Segment Start: Material to process

-- ==== Sys2Proof/Machine/Search.lean ====
section
/-! DEFINITION. The Routesetter's searches (R247 to R251): the sampling searches, the lattice search and the local repair, as
functions of what R249 lets them depend on. Rounding, biarcs and times, of which the spec states no arithmetic, are open
functions of Config. -/

namespace Sys2Proof.Machine

open Sys2Proof.Config (RouteInput RoutePose RouteTrack RouteFound)

/-- The node store holds 131,072 nodes (R231). -/
def storeNodes : Nat := 131072

/-- An exact value as the planner holds it, FP32 bits. -/
def planNum (v : Rat) : Nat := (Config.planRound v).toNat
/-- An exact value as the planner compares it. -/
def planVal (v : Rat) : Rat := q32 (planNum v)
/-- The smaller of two rationals. -/
def minRat (a b : Rat) : Rat := if a ≤ b then a else b
/-- The sum of a list. -/
def sumRat (l : List Rat) : Rat := l.foldl (· + ·) 0
/-- The angle of a heading index (R233). -/
def headingAngle (h : Nat) : Rat := (h : Rat) * 2 * piRat / 64

/-- The first element of a list with the least value. -/
def argMin (f : Nat → Rat) (l : List Nat) : Option Nat :=
  (l.foldl (fun (m : Option (Nat × Rat)) k =>
    let v := f k
    match m with
    | none => some (k, v)
    | some x => if v < x.2 then some (k, v) else m) none).map (·.1)

/-! ### Motions and their costs (R247) -/

/-- A step of a motion: its length, and the pose that it ends in. -/
abbrev PlanStep : Type := Rat × RoutePose

/-- The cost of the cell of a pose, in the plane of its heading. -/
def poseCost (w : RouteInput) (q : RoutePose) : Nat :=
  match rtsCellOf w.desc q.x q.y with
  | some c => mapCost w.desc w.map (if rtsPlanes w.desc = 64 then headingIndex q.h else 0) c.1 c.2
  | none => (Config.offGridCost q).toNat

/-- The cost of a motion: Σ Δs × (1 + c / 32) over its check steps (R247). -/
def motionCost (w : RouteInput) (l : List PlanStep) : Rat :=
  sumRat (l.map fun e => e.1 * (1 + (poseCost w e.2 : Rat) / 32))

/-- The check steps of a motion given by poses (R241). -/
def stepsOf (d : Bytes) (ps : List RoutePose) : List PlanStep :=
  let l := (checkedPoses d ps).map (·.2)
  (l.zip (l.drop 1)).map fun e => (poseDist e.1 e.2, e.2)

/-- h of a pose: field(cell) × CELL_M / 160 metres (R247). -/
def planH (w : RouteInput) (field : Table Nat) (q : RoutePose) : Rat :=
  let v : Nat := match rtsCellOf w.desc q.x q.y with
    | some c => tget 0xFFFFFFFF field (c.2 * rtsW w.desc + c.1)
    | none => 0xFFFFFFFF
  planVal ((v : Rat) * rtsCell w.desc / 160)

/-- START_POSE. -/
def startPose (d : Bytes) : RoutePose := { x := le d 0x10 4, y := le d 0x14 4, h := le d 0x18 4 }
/-- GOAL_POSE. -/
def goalPose (d : Bytes) : RoutePose := { x := le d 0x20 4, y := le d 0x24 4, h := le d 0x28 4 }

/-- A pose is within GOAL_TOL_M and GOAL_TOL_RAD of the goal (R250). -/
def atGoal (d : Bytes) (q : RoutePose) : Bool :=
  decide (poseDist q (goalPose d) ≤ q16 (le d 0x2C 2)) && decide (headingGap q (goalPose d) ≤ q16 (le d 0x2E 2))

/-! ### The node store -/

/-- A search node. -/
structure PlanNode where
  /-- Its pose. -/
  pose : RoutePose := {}
  /-- Its speed level. -/
  speed : Nat := 0
  /-- Its parent's index; none for the start and for a road-map node that is not reached. -/
  parent : Option Nat := none
  /-- The motion from its parent. -/
  steps : List PlanStep := []
  /-- COST of a lattice primitive. -/
  extra : Rat := 0
  deriving DecidableEq, Repr, Inhabited

/-- The node of an index. -/
def nodeOf (ns : List PlanNode) (k : Nat) : PlanNode := ns.getD k {}
/-- The start, or a node with a parent. -/
def nodeReached (ns : List PlanNode) (k : Nat) : Bool := k == 0 || (nodeOf ns k).parent.isSome
/-- The cost of a node's own motion. -/
def PlanNode.stepCost (w : RouteInput) (n : PlanNode) : Rat := planVal (motionCost w n.steps + n.extra)

/-- The cost of a node: that of the path to it from the start, of at most `fuel` motions. -/
def costGo (w : RouteInput) (ns : List PlanNode) : Nat → Nat → Rat
  | 0, _ => 0
  | fuel + 1, k =>
    match (nodeOf ns k).parent with
    | none => 0
    | some p => planVal (costGo w ns fuel p + (nodeOf ns k).stepCost w)

/-- The cost of a node. -/
def nodeCost (w : RouteInput) (ns : List PlanNode) (k : Nat) : Rat := costGo w ns ns.length k

/-- The steps of the path from the start to a node, of at most `fuel` motions. -/
def pathGo (ns : List PlanNode) : Nat → Nat → List PlanStep
  | 0, _ => []
  | fuel + 1, k =>
    match (nodeOf ns k).parent with
    | none => []
    | some p => pathGo ns fuel p ++ (nodeOf ns k).steps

Segment End: Material to process

What you have to do: Your task is to retype the data exactly, with no line missing.

Problem solution:
-- ==== Sys2Proof/Machine/Search.lean ====
section
/-! DEFINITION. The Routesetter's searches (R247 to R251): the sampling searches, the lattice search and the local repair, as
functions of what R249 lets them depend on. Rounding, biarcs and times, of which the spec states no arithmetic, are open
functions of Config. -/

namespace Sys2Proof.Machine

open Sys2Proof.Config (RouteInput RoutePose RouteTrack RouteFound)

/-- The node store holds 131,072 nodes (R231). -/
def storeNodes : Nat := 131072

/-- An exact value as the planner holds it, FP32 bits. -/
def planNum (v : Rat) : Nat := (Config.planRound v).toNat
/-- An exact value as the planner compares it. -/
def planVal (v : Rat) : Rat := q32 (planNum v)
/-- The smaller of two rationals. -/
def minRat (a b : Rat) : Rat := if a ≤ b then a else b
/-- The sum of a list. -/
def sumRat (l : List Rat) : Rat := l.foldl (· + ·) 0
/-- The angle of a heading index (R233). -/
def headingAngle (h : Nat) : Rat := (h : Rat) * 2 * piRat / 64

/-- The first element of a list with the least value. -/
def argMin (f : Nat → Rat) (l : List Nat) : Option Nat :=
  (l.foldl (fun (m : Option (Nat × Rat)) k =>
    let v := f k
    match m with
    | none => some (k, v)
    | some x => if v < x.2 then some (k, v) else m) none).map (·.1)

/-! ### Motions and their costs (R247) -/

/-- A step of a motion: its length, and the pose that it ends in. -/
abbrev PlanStep : Type := Rat × RoutePose

/-- The cost of the cell of a pose, in the plane of its heading. -/
def poseCost (w : RouteInput) (q : RoutePose) : Nat :=
  match rtsCellOf w.desc q.x q.y with
  | some c => mapCost w.desc w.map (if rtsPlanes w.desc = 64 then headingIndex q.h else 0) c.1 c.2
  | none => (Config.offGridCost q).toNat

/-- The cost of a motion: Σ Δs × (1 + c / 32) over its check steps (R247). -/
def motionCost (w : RouteInput) (l : List PlanStep) : Rat :=
  sumRat (l.map fun e => e.1 * (1 + (poseCost w e.2 : Rat) / 32))

/-- The check steps of a motion given by poses (R241). -/
def stepsOf (d : Bytes) (ps : List RoutePose) : List PlanStep :=
  let l := (checkedPoses d ps).map (·.2)
  (l.zip (l.drop 1)).map fun e => (poseDist e.1 e.2, e.2)

/-- h of a pose: field(cell) × CELL_M / 160 metres (R247). -/
def planH (w : RouteInput) (field : Table Nat) (q : RoutePose) : Rat :=
  let v : Nat := match rtsCellOf w.desc q.x q.y with
    | some c => tget 0xFFFFFFFF field (c.2 * rtsW w.desc + c.1)
    | none => 0xFFFFFFFF
  planVal ((v : Rat) * rtsCell w.desc / 160)

/-- START_POSE. -/
def startPose (d : Bytes) : RoutePose := { x := le d 0x10 4, y := le d 0x14 4, h := le d 0x18 4 }
/-- GOAL_POSE. -/
def goalPose (d : Bytes) : RoutePose := { x := le d 0x20 4, y := le d 0x24 4, h := le d 0x28 4 }

/-- A pose is within GOAL_TOL_M and GOAL_TOL_RAD of the goal (R250). -/
def atGoal (d : Bytes) (q : RoutePose) : Bool :=
  decide (poseDist q (goalPose d) ≤ q16 (le d 0x2C 2)) && decide (headingGap q (goalPose d) ≤ q16 (le d 0x2E 2))

/-! ### The node store -/

/-- A search node. -/
structure PlanNode where
  /-- Its pose. -/
  pose : RoutePose := {}
  /-- Its speed level. -/
  speed : Nat := 0
  /-- Its parent's index; none for the start and for a road-map node that is not reached. -/
  parent : Option Nat := none
  /-- The motion from its parent. -/
  steps : List PlanStep := []
  /-- COST of a lattice primitive. -/
  extra : Rat := 0
  deriving DecidableEq, Repr, Inhabited

/-- The node of an index. -/
def nodeOf (ns : List PlanNode) (k : Nat) : PlanNode := ns.getD k {}
/-- The start, or a node with a parent. -/
def nodeReached (ns : List PlanNode) (k : Nat) : Bool := k == 0 || (nodeOf ns k).parent.isSome
/-- The cost of a node's own motion. -/
def PlanNode.stepCost (w : RouteInput) (n : PlanNode) : Rat := planVal (motionCost w n.steps + n.extra)

/-- The cost of a node: that of the path to it from the start, of at most `fuel` motions. -/
def costGo (w : RouteInput) (ns : List PlanNode) : Nat → Nat → Rat
  | 0, _ => 0
  | fuel + 1, k =>
    match (nodeOf ns k).parent with
    | none => 0
    | some p => planVal (costGo w ns fuel p + (nodeOf ns k).stepCost w)

/-- The cost of a node. -/
def nodeCost (w : RouteInput) (ns : List PlanNode) (k : Nat) : Rat := costGo w ns ns.length k

/-- The steps of the path from the start to a node, of at most `fuel` motions. -/
def pathGo (ns : List PlanNode) : Nat → Nat → List PlanStep
  | 0, _ => []
  | fuel + 1, k =>
    match (nodeOf ns k).parent with
    | none => []
    | some p => pathGo ns fuel p ++ (nodeOf ns k).steps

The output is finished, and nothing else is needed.